TASK PROMPT: Your task is to retype all of the records below with complete accuracy.

Collected data entries
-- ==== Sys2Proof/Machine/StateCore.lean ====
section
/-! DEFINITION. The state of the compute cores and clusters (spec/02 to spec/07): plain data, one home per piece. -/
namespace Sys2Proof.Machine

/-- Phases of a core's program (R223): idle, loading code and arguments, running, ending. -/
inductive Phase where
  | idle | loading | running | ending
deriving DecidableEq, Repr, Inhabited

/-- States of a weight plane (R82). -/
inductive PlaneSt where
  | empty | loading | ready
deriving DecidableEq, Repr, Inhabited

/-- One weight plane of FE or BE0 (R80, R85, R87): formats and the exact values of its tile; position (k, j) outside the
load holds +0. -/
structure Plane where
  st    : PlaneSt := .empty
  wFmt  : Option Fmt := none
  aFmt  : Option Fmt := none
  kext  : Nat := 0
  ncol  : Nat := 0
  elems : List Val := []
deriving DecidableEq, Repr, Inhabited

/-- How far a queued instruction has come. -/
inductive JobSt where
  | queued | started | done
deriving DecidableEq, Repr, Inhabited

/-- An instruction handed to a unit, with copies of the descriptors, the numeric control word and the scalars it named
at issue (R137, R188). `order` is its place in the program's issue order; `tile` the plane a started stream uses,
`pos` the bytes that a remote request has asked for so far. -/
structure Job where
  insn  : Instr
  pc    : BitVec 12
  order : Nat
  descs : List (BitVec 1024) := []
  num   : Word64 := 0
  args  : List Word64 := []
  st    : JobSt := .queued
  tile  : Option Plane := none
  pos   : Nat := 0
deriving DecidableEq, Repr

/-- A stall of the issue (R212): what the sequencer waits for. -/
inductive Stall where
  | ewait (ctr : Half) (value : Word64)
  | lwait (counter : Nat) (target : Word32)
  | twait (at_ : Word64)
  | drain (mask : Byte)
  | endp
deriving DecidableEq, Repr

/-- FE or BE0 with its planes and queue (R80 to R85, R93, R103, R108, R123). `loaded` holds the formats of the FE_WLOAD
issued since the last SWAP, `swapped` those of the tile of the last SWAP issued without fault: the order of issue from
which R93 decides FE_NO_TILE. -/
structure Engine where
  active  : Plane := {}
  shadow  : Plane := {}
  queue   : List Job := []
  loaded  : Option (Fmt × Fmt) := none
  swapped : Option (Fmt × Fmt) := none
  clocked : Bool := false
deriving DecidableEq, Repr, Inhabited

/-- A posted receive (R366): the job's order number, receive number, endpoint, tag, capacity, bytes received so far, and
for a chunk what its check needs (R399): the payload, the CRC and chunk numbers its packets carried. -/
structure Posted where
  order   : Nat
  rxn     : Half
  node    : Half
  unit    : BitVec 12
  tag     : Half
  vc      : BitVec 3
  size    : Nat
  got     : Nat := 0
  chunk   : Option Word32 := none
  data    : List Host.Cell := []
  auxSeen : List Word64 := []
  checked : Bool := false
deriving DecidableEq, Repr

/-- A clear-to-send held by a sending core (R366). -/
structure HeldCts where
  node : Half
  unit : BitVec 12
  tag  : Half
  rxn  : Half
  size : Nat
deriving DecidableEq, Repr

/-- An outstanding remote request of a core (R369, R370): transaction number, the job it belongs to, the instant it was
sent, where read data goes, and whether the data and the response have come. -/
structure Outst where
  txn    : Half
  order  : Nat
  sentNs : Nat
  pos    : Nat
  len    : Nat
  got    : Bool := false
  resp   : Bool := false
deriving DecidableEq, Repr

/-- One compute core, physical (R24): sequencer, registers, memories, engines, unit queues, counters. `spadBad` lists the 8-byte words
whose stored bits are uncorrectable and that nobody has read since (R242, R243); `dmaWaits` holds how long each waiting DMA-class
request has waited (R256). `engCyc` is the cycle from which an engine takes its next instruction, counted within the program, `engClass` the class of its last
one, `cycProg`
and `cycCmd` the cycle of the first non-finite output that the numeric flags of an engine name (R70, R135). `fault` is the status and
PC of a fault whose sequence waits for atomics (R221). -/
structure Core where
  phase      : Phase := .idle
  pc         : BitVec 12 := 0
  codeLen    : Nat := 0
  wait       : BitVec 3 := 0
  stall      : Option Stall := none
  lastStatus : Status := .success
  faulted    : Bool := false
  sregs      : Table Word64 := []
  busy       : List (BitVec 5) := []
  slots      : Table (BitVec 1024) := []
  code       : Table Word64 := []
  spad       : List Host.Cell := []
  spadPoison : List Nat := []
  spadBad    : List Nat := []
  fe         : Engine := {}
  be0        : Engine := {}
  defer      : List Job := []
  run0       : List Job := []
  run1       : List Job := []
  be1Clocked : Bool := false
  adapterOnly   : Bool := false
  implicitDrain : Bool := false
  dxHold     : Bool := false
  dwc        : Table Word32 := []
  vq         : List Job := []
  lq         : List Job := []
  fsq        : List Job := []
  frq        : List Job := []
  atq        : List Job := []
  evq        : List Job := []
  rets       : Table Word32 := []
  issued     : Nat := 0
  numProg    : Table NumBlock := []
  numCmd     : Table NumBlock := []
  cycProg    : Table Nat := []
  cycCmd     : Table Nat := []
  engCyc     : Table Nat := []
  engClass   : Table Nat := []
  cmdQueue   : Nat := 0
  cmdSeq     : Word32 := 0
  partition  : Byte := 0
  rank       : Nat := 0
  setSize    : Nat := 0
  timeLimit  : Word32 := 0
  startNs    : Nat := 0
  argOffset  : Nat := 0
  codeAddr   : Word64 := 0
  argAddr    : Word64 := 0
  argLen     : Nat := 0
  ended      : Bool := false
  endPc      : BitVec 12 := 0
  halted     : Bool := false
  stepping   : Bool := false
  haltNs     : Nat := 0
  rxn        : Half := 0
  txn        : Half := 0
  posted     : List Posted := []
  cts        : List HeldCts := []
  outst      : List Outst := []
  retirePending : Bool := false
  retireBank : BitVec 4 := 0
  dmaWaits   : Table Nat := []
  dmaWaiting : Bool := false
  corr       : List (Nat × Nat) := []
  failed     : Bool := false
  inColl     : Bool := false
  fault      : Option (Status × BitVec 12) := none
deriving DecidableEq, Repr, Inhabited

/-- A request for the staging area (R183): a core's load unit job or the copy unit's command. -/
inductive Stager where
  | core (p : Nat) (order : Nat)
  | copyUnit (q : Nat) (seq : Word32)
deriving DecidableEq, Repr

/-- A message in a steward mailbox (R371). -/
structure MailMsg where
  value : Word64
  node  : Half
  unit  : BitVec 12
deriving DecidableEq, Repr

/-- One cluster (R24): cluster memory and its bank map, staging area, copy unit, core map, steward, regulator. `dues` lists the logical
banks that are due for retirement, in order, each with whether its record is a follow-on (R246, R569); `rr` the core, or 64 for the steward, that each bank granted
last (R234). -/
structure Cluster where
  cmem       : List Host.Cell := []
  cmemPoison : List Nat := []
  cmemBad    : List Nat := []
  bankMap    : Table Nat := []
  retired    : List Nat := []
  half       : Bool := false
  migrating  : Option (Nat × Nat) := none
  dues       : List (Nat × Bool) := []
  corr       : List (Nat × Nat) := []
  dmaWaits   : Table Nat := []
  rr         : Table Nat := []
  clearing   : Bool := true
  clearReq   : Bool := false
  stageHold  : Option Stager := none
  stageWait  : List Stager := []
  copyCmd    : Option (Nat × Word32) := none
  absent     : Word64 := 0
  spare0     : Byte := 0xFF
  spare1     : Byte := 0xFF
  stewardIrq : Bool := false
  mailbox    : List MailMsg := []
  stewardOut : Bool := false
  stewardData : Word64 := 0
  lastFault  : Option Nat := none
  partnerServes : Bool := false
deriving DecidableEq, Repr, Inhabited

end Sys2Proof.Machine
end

ANSWER SECTION:
-- ==== Sys2Proof/Machine/StateCore.lean ====
section
/-! DEFINITION. The state of the compute cores and clusters (spec/02 to spec/07): plain data, one home per piece. -/
namespace Sys2Proof.Machine

/-- Phases of a core's program (R223): idle, loading code and arguments, running, ending. -/
inductive Phase where
  | idle | loading | running | ending
deriving DecidableEq, Repr, Inhabited

/-- States of a weight plane (R82). -/
inductive PlaneSt where
  | empty | loading | ready
deriving DecidableEq, Repr, Inhabited

/-- One weight plane of FE or BE0 (R80, R85, R87): formats and the exact values of its tile; position (k, j) outside the
load holds +0. -/
structure Plane where
  st    : PlaneSt := .empty
  wFmt  : Option Fmt := none
  aFmt  : Option Fmt := none
  kext  : Nat := 0
  ncol  : Nat := 0
  elems : List Val := []
deriving DecidableEq, Repr, Inhabited

/-- How far a queued instruction has come. -/
inductive JobSt where
  | queued | started | done
deriving DecidableEq, Repr, Inhabited

/-- An instruction handed to a unit, with copies of the descriptors, the numeric control word and the scalars it named
at issue (R137, R188). `order` is its place in the program's issue order; `tile` the plane a started stream uses,
`pos` the bytes that a remote request has asked for so far. -/
structure Job where
  insn  : Instr
  pc    : BitVec 12
  order : Nat
  descs : List (BitVec 1024) := []
  num   : Word64 := 0
  args  : List Word64 := []
  st    : JobSt := .queued
  tile  : Option Plane := none
  pos   : Nat := 0
deriving DecidableEq, Repr

/-- A stall of the issue (R212): what the sequencer waits for. -/
inductive Stall where
  | ewait (ctr : Half) (value : Word64)
  | lwait (counter : Nat) (target : Word32)
  | twait (at_ : Word64)
  | drain (mask : Byte)
  | endp
deriving DecidableEq, Repr

/-- FE or BE0 with its planes and queue (R80 to R85, R93, R103, R108, R123). `loaded` holds the formats of the FE_WLOAD
issued since the last SWAP, `swapped` those of the tile of the last SWAP issued without fault: the order of issue from
which R93 decides FE_NO_TILE. -/
structure Engine where
  active  : Plane := {}
  shadow  : Plane := {}
  queue   : List Job := []
  loaded  : Option (Fmt × Fmt) := none
  swapped : Option (Fmt × Fmt) := none
  clocked : Bool := false
deriving DecidableEq, Repr, Inhabited

/-- A posted receive (R366): the job's order number, receive number, endpoint, tag, capacity, bytes received so far, and
for a chunk what its check needs (R399): the payload, the CRC and chunk numbers its packets carried. -/
structure Posted where
  order   : Nat
  rxn     : Half
  node    : Half
  unit    : BitVec 12
  tag     : Half
  vc      : BitVec 3
  size    : Nat
  got     : Nat := 0
  chunk   : Option Word32 := none
  data    : List Host.Cell := []
  auxSeen : List Word64 := []
  checked : Bool := false
deriving DecidableEq, Repr

/-- A clear-to-send held by a sending core (R366). -/
structure HeldCts where
  node : Half
  unit : BitVec 12
  tag  : Half
  rxn  : Half
  size : Nat
deriving DecidableEq, Repr

/-- An outstanding remote request of a core (R369, R370): transaction number, the job it belongs to, the instant it was
sent, where read data goes, and whether the data and the response have come. -/
structure Outst where
  txn    : Half
  order  : Nat
  sentNs : Nat
  pos    : Nat
  len    : Nat
  got    : Bool := false
  resp   : Bool := false
deriving DecidableEq, Repr

/-- One compute core, physical (R24): sequencer, registers, memories, engines, unit queues, counters. `spadBad` lists the 8-byte words
whose stored bits are uncorrectable and that nobody has read since (R242, R243); `dmaWaits` holds how long each waiting DMA-class
request has waited (R256). `engCyc` is the cycle from which an engine takes its next instruction, counted within the program, `engClass` the class of its last
one, `cycProg`
and `cycCmd` the cycle of the first non-finite output that the numeric flags of an engine name (R70, R135). `fault` is the status and
PC of a fault whose sequence waits for atomics (R221). -/
structure Core where
  phase      : Phase := .idle
  pc         : BitVec 12 := 0
  codeLen    : Nat := 0
  wait       : BitVec 3 := 0
  stall      : Option Stall := none
  lastStatus : Status := .success
  faulted    : Bool := false
  sregs      : Table Word64 := []
  busy       : List (BitVec 5) := []
  slots      : Table (BitVec 1024) := []
  code       : Table Word64 := []
  spad       : List Host.Cell := []
  spadPoison : List Nat := []
  spadBad    : List Nat := []
  fe         : Engine := {}
  be0        : Engine := {}
  defer      : List Job := []
  run0       : List Job := []
  run1       : List Job := []
  be1Clocked : Bool := false
  adapterOnly   : Bool := false
  implicitDrain : Bool := false
  dxHold     : Bool := false
  dwc        : Table Word32 := []
  vq         : List Job := []
  lq         : List Job := []
  fsq        : List Job := []
  frq        : List Job := []
  atq        : List Job := []
  evq        : List Job := []
  rets       : Table Word32 := []
  issued     : Nat := 0
  numProg    : Table NumBlock := []
  numCmd     : Table NumBlock := []
  cycProg    : Table Nat := []
  cycCmd     : Table Nat := []
  engCyc     : Table Nat := []
  engClass   : Table Nat := []
  cmdQueue   : Nat := 0
  cmdSeq     : Word32 := 0
  partition  : Byte := 0
  rank       : Nat := 0
  setSize    : Nat := 0
  timeLimit  : Word32 := 0
  startNs    : Nat := 0
  argOffset  : Nat := 0
  codeAddr   : Word64 := 0
  argAddr    : Word64 := 0
  argLen     : Nat := 0
  ended      : Bool := false
  endPc      : BitVec 12 := 0
  halted     : Bool := false
  stepping   : Bool := false
  haltNs     : Nat := 0
  rxn        : Half := 0
  txn        : Half := 0
  posted     : List Posted := []
  cts        : List HeldCts := []
  outst      : List Outst := []
  retirePending : Bool := false
  retireBank : BitVec 4 := 0
  dmaWaits   : Table Nat := []
  dmaWaiting : Bool := false
  corr       : List (Nat × Nat) := []
  failed     : Bool := false
  inColl     : Bool := false
  fault      : Option (Status × BitVec 12) := none
deriving DecidableEq, Repr, Inhabited

/-- A request for the staging area (R183): a core's load unit job or the copy unit's command. -/
inductive Stager where
  | core (p : Nat) (order : Nat)
  | copyUnit (q : Nat) (seq : Word32)
deriving DecidableEq, Repr

/-- A message in a steward mailbox (R371). -/
structure MailMsg where
  value : Word64
  node  : Half
  unit  : BitVec 12
deriving DecidableEq, Repr

/-- One cluster (R24): cluster memory and its bank map, staging area, copy unit, core map, steward, regulator. `dues` lists the logical
banks that are due for retirement, in order, each with whether its record is a follow-on (R246, R569); `rr` the core, or 64 for the steward, that each bank granted
last (R234). -/
structure Cluster where
  cmem       : List Host.Cell := []
  cmemPoison : List Nat := []
  cmemBad    : List Nat := []
  bankMap    : Table Nat := []
  retired    : List Nat := []
  half       : Bool := false
  migrating  : Option (Nat × Nat) := none
  dues       : List (Nat × Bool) := []
  corr       : List (Nat × Nat) := []
  dmaWaits   : Table Nat := []
  rr         : Table Nat := []
  clearing   : Bool := true
  clearReq   : Bool := false
  stageHold  : Option Stager := none
  stageWait  : List Stager := []
  copyCmd    : Option (Nat × Word32) := none
  absent     : Word64 := 0
  spare0     : Byte := 0xFF
  spare1     : Byte := 0xFF
  stewardIrq : Bool := false
  mailbox    : List MailMsg := []
  stewardOut : Bool := false
  stewardData : Word64 := 0
  lastFault  : Option Nat := none
  partnerServes : Bool := false
deriving DecidableEq, Repr, Inhabited

end Sys2Proof.Machine
end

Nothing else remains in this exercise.